-- ==== Sys2Proof/Machine/Analytic.lean ====
section
/-! DEFINITION. The exponential, the logarithm, the tangent and ten to a power (R93, R151, R208, R226), computed on
integers that stand for multiples of 2^-96 and rounded once, so that Lean's kernel can evaluate them. The spec names the
functions and not their arithmetic. DEDUCED, unsafe: log entry 11. -/
namespace Sys2Proof.Analytic
open Sys2Proof

/-- One, on the grid of 2^-96. -/
def one : Int := 2 ^ 96
/-- The product of two grid numbers, rounded down. -/
def mul (a b : Int) : Int := a * b / one
/-- The grid number at or below a rational. -/
def ofRat (q : Rat) : Int := q.num * one / (q.den : Int)
/-- The rational that a grid number stands for. -/
def toRat (a : Int) : Rat := mkRat a (2 ^ 96)

/-- The series z + z^3/3 + z^5/5 + …: `t` is the next odd power, `k` its number. -/
def atanhFrom (z2 : Int) : Nat → Nat → Int → Int → Int
  | 0, _, _, acc => acc
  | n + 1, k, t, acc => atanhFrom z2 n (k + 1) (mul t z2) (acc + t / (2 * k + 1 : Nat))

/-- The inverse hyperbolic tangent of a grid number within ±1/3. -/
def atanh (z : Int) : Int := atanhFrom (mul z z) 34 0 z 0

/-- ln of a grid number between 1/2 and 2. -/
def lnNear (m : Int) : Int := 2 * atanh ((m - one) * one / (m + one))
def ln2 : Int := 2 * atanh (one / 3)
def ln10 : Int := 3 * ln2 + lnNear (one + one / 4)

/-- ln of a positive rational: the power of two apart, then the series. -/
def ln (q : Rat) : Rat :=
  let n := Nat.log2 q.num.toNat
  let d := Nat.log2 q.den
  toRat (((n : Int) - d) * ln2 + lnNear (q.num * one * 2 ^ d / ((q.den : Int) * 2 ^ n)))

/-- The logarithm of a REAL32; outside the positive numbers as IEEE 754 has it. -/
def lnF (x : Real32) : Real32 :=
  if F32.isNaN x then F32.nan else if F32.isZero x then F32.inf true else if F32.sign x then F32.nan
  else if F32.isInf x then x else F32.ofRat (ln (F32.toRat x))

/-- The series 1 + r + r^2/2 + …: `t` is the next term, `k` its number. -/
def expFrom (r : Int) : Nat → Nat → Int → Int → Int
  | 0, _, _, acc => acc
  | n + 1, k, t, acc => expFrom r n (k + 1) (mul t r / (k + 1 : Nat)) (acc + t)

/-- e to a grid number, as a REAL32: the multiple of ln 2 apart, then the series. -/
def expGrid (x : Int) : Real32 :=
  if 200 * one < x then F32.inf false else if x < -200 * one then F32.zero else
  let k := (x + ln2 / 2) / ln2
  F32.ofDyadic (expFrom (x - k * ln2) 26 0 one 0) (k - 96)

def expF (x : Real32) : Real32 :=
  if F32.isNaN x then F32.nan else if F32.isInf x then (if F32.sign x then F32.zero else x)
  else expGrid (ofRat (F32.toRat x))

/-- Ten to the power of a REAL32. -/
def pow10F (x : Real32) : Real32 :=
  if F32.isNaN x then F32.nan else if F32.isInf x then (if F32.sign x then F32.zero else x)
  else expGrid (ofRat (F32.toRat x * toRat ln10))

/-- The sine (from `t` = x) or cosine (from `t` = 1) series: `k` counts the factors divided out so far. -/
def circFrom (x2 : Int) : Nat → Nat → Int → Int → Int
  | 0, _, _, acc => acc
  | n + 1, k, t, acc => circFrom x2 n (k + 2) (-(mul t x2 / ((k + 1) * (k + 2) : Nat))) (acc + t)

/-- The tangent of a REAL32 between 0 and π (R151 uses it below π/2). -/
def tanF (x : Real32) : Real32 :=
  let a := ofRat (F32.toRat x)
  let x2 := mul a a
  let s := circFrom x2 24 1 a 0
  let c := circFrom x2 24 0 one 0
  if c == 0 then F32.nan else F32.ofFrac (if c < 0 then -s else s) c.natAbs

end Sys2Proof.Analytic
end

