-- ==== Sys2Proof/Machine/ODTypes.lean ====
section
/-! DEFINITION. The form of an object table's row (Object notation, R41 to R44): type, access, Persist, Effect. -/
namespace Sys2Proof.OD

/-- The data types of R42; a string or a domain carries its length, or its least and greatest length. -/
inductive Ty where
  | bool | i8 | i16 | i32 | u8 | u16 | u32 | u64 | r32
  | vstr (max : Nat) | ostr (len : Nat) | dom (min max : Nat)
deriving DecidableEq, Repr

/-- The Access column. -/
inductive Acc where
  | ro | wo | rw | rww | rwr | const
deriving DecidableEq, Repr

/-- The Persist column; `held` is the mark "—" of a value that another memory holds. -/
inductive Per where
  | p | v | f | held
deriving DecidableEq, Repr

/-- The Effect column. -/
inductive Eff where
  | imm | tick | period | restart | none
deriving DecidableEq, Repr

/-- One row of an object table: the sub-indices `lo` to `hi`. `rng` holds the integer ranges of the Type column
(empty: the full range), `frng` the REAL32 range, `dfl` the Default of each sub-index from `lo` on (the last one
stands for the rest). -/
structure Row where
  lo : Nat
  hi : Nat
  ty : Ty
  rng : List (Int × Int) := []
  frng : Option (Real32 × Real32) := none
  acc : Acc
  per : Per
  eff : Eff
  dfl : List Nat := []
deriving DecidableEq, Repr

end Sys2Proof.OD
end

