/-- Objects 0x3300 and 0x3301 (R263). -/
def rows3300 : List Row := [
  { lo := 0x00, hi := 0x00, ty := .u8, acc := .const, per := .f, eff := .none, dfl := [142] },
  { lo := 0x01, hi := 0x01, ty := .u8, rng := [(0, 2)], acc := .rw, per := .p, eff := .tick, dfl := [0] },
  { lo := 0x02, hi := 0x02, ty := .u16, acc := .rw, per := .p, eff := .tick, dfl := [0] },
  { lo := 0x03, hi := 0x03, ty := .u8, rng := [(5, 50)], acc := .rw, per := .p, eff := .tick, dfl := [20] },
  { lo := 0x04, hi := 0x04, ty := .r32, frng := some (0x41200000#32, 0x41A00000#32), acc := .rw, per := .p, eff := .tick, dfl := [0x41700000] },
  { lo := 0x05, hi := 0x05, ty := .r32, frng := some (0x41200000#32, 0x41A00000#32), acc := .rw, per := .p, eff := .tick, dfl := [0x41700000] },
  { lo := 0x06, hi := 0x0C, ty := .i16, rng := [(-4000, 8500)], acc := .rw, per := .p, eff := .tick, dfl := [0xF830, 0xFC18, 0, 0x3E8, 0x7D0, 0xBB8, 0xFA0] },
  { lo := 0x20, hi := 0x20, ty := .u8, rng := [(0, 7)], acc := .rw, per := .p, eff := .tick, dfl := [4] },
  { lo := 0x21, hi := 0x21, ty := .i32, rng := [(50, 100000)], acc := .rw, per := .p, eff := .tick, dfl := [0x1F4] },
  { lo := 0x22, hi := 0x22, ty := .u16, rng := [(0, 1000)], acc := .rw, per := .p, eff := .tick, dfl := [0] },
  { lo := 0x23, hi := 0x23, ty := .bool, acc := .rw, per := .p, eff := .tick, dfl := [1] },
  { lo := 0x24, hi := 0x24, ty := .bool, acc := .rw, per := .p, eff := .tick, dfl := [1] },
  { lo := 0x25, hi := 0x25, ty := .u16, rng := [(0, 10000)], acc := .rw, per := .p, eff := .tick, dfl := [0x1F4] },
  { lo := 0x26, hi := 0x26, ty := .u16, rng := [(20, 1000)], acc := .rw, per := .p, eff := .tick, dfl := [200] },
  { lo := 0x80, hi := 0x80, ty := .u64, acc := .rww, per := .v, eff := .tick, dfl := [0] },
  { lo := 0x81, hi := 0x81, ty := .u8, rng := [(1, 4)], acc := .wo, per := .v, eff := .tick, dfl := [0] },
  { lo := 0x82, hi := 0x82, ty := .u64, acc := .ro, per := .v, eff := .none, dfl := [0] },
  { lo := 0x83, hi := 0x83, ty := .u8, rng := [(0, 7)], acc := .ro, per := .v, eff := .none, dfl := [0] },
  { lo := 0x84, hi := 0x84, ty := .u8, rng := [(0, 7)], acc := .ro, per := .v, eff := .none, dfl := [0] },
  { lo := 0x85, hi := 0x85, ty := .u8, rng := [(0, 7)], acc := .ro, per := .v, eff := .none, dfl := [0] },
  { lo := 0x86, hi := 0x86, ty := .u8, rng := [(0, 64)], acc := .ro, per := .v, eff := .none, dfl := [0] },
  { lo := 0x87, hi := 0x87, ty := .u16, acc := .ro, per := .v, eff := .none, dfl := [0] },
  { lo := 0x88, hi := 0x88, ty := .r32, acc := .ro, per := .v, eff := .none, dfl := [0] },
  { lo := 0x89, hi := 0x89, ty := .r32, acc := .ro, per := .v, eff := .none, dfl := [0] },
  { lo := 0x8A, hi := 0x8A, ty := .u32, acc := .ro, per := .v, eff := .none, dfl := [0] },
  { lo := 0x8B, hi := 0x8B, ty := .u32, acc := .ro, per := .v, eff := .none, dfl := [0] },
  { lo := 0x8C, hi := 0x8C, ty := .u32, acc := .ro, per := .v, eff := .none, dfl := [0] },
  { lo := 0x8D, hi := 0x8D, ty := .u64, acc := .ro, per := .v, eff := .none, dfl := [0] },
  { lo := 0x8E, hi := 0x8E, ty := .r32, frng := some (0x00000000#32, 0x3F800000#32), acc := .ro, per := .v, eff := .none, dfl := [0] }]

/-- Objects 0x3310 to 0x3337: waveform kind `k` (R249, R264). -/
def rows3310 (k : Nat) : List Row := [
  { lo := 0x00, hi := 0x00, ty := .u8, acc := .const, per := .f, eff := .none, dfl := [18] },
  { lo := 0x01, hi := 0x01, ty := .u8, rng := [(0, 64)], acc := .rw, per := .p, eff := .tick, dfl := [if k == 4 then 8 else 6] },
  { lo := 0x02, hi := 0x09, ty := .u32, acc := .rw, per := .p, eff := .tick, dfl := [wave0 k, 0] },
  { lo := 0x0A, hi := 0x0A, ty := .u8, rng := [(0, 64)], acc := .rw, per := .p, eff := .tick, dfl := [if k == 4 then 8 else 6] },
  { lo := 0x0B, hi := 0x12, ty := .u32, acc := .rw, per := .p, eff := .tick, dfl := [wave0 k, 0] }]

WORK INSTRUCTION: Could you set down, word for word, only the lines above from the line with "def ln10 : Int" to the line with "toRat (((n : Int)", including both?

RESPONSE:
def ln10 : Int := 3 * ln2 + lnNear (one + one / 4)

/-- ln of a positive rational: the power of two apart, then the series. -/
def ln (q : Rat) : Rat :=
  let n := Nat.log2 q.num.toNat
  let d := Nat.log2 q.den
  toRat (((n : Int) - d) * ln2 + lnNear (q.num * one * 2 ^ d / ((q.den : Int) * 2 ^ n)))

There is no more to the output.